● **WHAT THE TASK REQUIRES**
Among the entries below, find the lines that hold the word "AsmValue" and report them.
====
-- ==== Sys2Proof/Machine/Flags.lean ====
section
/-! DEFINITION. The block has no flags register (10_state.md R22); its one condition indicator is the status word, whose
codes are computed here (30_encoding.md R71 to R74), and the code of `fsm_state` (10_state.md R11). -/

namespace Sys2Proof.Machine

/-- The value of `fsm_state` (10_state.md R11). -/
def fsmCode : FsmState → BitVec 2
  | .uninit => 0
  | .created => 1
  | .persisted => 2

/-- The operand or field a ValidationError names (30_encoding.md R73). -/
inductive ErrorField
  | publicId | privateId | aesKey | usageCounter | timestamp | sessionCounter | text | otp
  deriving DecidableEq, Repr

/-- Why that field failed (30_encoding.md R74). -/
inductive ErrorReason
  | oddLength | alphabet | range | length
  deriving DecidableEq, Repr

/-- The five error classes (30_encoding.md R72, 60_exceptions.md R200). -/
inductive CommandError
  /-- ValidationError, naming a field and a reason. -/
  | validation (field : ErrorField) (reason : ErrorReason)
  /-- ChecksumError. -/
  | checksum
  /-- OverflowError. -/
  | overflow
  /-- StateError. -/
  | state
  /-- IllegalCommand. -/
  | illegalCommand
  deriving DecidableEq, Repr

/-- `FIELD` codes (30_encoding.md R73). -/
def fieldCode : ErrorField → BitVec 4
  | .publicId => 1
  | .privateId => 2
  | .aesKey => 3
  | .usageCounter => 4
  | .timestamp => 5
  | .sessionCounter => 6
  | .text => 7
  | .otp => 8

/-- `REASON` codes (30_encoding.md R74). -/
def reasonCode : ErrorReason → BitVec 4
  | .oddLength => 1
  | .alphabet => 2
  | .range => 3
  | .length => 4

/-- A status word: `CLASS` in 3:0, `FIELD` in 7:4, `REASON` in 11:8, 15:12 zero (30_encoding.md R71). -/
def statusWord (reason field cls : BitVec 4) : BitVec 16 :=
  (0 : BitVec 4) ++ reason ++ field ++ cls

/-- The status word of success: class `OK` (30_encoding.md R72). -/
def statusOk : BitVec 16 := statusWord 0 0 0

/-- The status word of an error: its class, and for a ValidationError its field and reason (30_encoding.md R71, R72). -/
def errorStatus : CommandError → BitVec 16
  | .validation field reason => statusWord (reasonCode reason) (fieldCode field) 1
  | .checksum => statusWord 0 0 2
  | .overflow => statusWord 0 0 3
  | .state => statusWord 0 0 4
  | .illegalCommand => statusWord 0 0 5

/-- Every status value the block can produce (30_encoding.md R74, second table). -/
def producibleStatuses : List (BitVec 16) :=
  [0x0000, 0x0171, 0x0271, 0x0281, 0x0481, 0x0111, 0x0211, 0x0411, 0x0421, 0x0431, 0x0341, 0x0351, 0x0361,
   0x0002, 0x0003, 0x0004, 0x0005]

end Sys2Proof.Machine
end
====
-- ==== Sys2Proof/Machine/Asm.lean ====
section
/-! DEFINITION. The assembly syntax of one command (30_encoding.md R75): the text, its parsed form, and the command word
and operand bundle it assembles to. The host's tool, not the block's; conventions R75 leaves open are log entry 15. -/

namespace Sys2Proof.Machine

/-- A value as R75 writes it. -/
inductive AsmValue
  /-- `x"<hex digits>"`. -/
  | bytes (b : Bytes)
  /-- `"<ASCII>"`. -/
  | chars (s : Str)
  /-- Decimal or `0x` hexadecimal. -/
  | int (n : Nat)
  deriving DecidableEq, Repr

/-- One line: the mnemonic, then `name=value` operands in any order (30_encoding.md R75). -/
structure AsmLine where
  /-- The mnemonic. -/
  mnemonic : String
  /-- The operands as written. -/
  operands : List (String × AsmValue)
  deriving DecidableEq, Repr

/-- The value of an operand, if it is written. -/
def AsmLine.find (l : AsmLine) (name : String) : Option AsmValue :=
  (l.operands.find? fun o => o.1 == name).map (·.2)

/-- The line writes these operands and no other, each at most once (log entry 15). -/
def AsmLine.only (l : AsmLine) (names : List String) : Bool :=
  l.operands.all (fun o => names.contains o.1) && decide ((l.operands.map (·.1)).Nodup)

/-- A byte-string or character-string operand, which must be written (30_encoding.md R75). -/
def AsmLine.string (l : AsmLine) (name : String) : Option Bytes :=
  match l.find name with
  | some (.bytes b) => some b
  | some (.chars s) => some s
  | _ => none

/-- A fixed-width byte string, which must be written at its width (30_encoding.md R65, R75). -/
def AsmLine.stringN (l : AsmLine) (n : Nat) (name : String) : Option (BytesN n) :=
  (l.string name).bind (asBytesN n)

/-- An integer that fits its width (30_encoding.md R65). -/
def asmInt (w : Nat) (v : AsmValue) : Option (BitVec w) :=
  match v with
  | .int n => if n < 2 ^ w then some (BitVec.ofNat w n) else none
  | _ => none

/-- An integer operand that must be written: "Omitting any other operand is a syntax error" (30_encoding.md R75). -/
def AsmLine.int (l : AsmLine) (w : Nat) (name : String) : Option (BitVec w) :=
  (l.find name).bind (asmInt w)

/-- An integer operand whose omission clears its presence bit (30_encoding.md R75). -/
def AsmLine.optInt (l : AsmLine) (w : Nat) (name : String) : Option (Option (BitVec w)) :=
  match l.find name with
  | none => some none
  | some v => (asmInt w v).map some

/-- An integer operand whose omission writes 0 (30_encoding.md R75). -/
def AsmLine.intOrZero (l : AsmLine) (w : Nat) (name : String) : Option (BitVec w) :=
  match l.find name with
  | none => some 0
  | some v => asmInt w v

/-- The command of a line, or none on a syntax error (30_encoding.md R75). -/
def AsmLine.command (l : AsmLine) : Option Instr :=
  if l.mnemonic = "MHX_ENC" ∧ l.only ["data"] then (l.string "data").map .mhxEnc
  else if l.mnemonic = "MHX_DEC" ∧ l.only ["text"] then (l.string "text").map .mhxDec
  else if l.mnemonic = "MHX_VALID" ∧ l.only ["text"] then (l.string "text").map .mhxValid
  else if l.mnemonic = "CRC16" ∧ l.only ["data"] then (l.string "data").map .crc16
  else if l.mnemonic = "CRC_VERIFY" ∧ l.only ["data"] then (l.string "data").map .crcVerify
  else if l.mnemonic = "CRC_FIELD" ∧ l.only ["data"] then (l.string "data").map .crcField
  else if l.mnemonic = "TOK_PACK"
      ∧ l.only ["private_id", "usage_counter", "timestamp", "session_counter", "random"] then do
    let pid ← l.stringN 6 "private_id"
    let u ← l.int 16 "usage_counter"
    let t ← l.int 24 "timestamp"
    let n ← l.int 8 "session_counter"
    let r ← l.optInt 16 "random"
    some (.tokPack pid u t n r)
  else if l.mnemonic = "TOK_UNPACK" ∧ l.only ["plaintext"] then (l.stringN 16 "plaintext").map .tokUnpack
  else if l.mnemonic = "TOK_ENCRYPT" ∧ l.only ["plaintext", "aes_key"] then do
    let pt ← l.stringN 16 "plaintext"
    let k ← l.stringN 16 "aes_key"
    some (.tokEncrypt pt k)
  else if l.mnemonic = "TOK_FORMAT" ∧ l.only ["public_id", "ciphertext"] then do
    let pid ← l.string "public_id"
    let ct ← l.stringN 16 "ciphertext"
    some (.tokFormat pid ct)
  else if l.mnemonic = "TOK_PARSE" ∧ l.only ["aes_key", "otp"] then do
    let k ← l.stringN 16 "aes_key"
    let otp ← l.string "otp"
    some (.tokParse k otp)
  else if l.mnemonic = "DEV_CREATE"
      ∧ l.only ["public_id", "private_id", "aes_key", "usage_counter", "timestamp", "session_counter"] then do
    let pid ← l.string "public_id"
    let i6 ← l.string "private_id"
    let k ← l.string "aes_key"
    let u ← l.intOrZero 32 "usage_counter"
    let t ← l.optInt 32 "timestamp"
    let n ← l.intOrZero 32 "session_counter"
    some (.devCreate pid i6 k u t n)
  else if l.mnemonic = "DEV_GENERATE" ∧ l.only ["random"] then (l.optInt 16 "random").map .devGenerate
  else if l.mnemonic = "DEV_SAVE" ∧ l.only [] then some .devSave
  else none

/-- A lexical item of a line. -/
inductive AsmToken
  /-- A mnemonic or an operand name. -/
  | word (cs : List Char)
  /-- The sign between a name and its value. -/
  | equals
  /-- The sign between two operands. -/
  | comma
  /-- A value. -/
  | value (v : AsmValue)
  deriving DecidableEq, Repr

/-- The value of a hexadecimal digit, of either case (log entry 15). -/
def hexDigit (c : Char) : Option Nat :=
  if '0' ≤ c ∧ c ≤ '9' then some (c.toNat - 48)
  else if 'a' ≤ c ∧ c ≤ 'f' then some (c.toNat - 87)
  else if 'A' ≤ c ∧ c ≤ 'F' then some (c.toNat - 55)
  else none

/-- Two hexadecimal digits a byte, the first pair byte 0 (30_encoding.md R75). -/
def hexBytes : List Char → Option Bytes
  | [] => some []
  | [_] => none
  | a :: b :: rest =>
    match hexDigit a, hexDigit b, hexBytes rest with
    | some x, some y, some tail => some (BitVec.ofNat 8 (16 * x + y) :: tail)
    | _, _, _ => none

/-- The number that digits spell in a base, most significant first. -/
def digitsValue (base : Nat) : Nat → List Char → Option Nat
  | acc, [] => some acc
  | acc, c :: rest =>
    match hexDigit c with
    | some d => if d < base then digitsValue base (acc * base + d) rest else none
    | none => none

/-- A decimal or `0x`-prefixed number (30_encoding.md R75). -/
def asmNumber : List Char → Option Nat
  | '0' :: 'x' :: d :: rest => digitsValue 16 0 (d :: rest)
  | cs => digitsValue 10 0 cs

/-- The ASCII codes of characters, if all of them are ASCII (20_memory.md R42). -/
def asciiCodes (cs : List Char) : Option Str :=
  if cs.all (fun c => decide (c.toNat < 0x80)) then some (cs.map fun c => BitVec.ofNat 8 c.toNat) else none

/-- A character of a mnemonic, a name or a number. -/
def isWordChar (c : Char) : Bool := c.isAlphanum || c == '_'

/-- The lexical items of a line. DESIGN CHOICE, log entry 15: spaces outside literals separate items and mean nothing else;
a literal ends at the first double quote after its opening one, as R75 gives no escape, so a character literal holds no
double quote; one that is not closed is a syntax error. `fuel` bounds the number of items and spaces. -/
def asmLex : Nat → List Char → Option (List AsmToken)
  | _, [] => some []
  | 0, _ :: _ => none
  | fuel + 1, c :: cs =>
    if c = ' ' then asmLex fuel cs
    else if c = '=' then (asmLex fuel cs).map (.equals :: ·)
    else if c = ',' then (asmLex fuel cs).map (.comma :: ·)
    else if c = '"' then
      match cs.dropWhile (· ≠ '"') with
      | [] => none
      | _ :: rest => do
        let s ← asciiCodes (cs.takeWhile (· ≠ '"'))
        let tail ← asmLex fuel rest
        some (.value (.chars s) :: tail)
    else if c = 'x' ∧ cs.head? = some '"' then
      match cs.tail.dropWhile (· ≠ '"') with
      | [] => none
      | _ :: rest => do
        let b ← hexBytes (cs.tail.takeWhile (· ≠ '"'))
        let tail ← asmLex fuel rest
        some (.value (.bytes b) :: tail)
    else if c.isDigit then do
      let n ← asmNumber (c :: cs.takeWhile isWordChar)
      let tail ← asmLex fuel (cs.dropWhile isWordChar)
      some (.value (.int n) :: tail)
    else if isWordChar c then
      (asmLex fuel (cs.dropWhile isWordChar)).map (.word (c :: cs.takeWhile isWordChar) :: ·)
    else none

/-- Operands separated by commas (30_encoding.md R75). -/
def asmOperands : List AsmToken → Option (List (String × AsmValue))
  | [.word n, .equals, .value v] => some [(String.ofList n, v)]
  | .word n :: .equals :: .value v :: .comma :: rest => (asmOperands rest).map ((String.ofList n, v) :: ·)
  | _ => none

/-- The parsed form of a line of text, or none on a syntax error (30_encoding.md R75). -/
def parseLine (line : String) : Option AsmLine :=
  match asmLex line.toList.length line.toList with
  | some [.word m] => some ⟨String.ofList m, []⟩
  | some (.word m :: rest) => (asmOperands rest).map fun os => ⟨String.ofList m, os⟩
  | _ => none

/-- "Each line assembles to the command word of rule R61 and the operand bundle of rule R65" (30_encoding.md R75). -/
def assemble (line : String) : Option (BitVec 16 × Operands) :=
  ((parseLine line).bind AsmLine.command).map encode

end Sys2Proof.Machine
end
====
● **ANSWER TO THIS PROBLEM**
inductive AsmValue
  operands : List (String × AsmValue)
def AsmLine.find (l : AsmLine) (name : String) : Option AsmValue :=
def asmInt (w : Nat) (v : AsmValue) : Option (BitVec w) :=
  | value (v : AsmValue)
def asmOperands : List AsmToken → Option (List (String × AsmValue))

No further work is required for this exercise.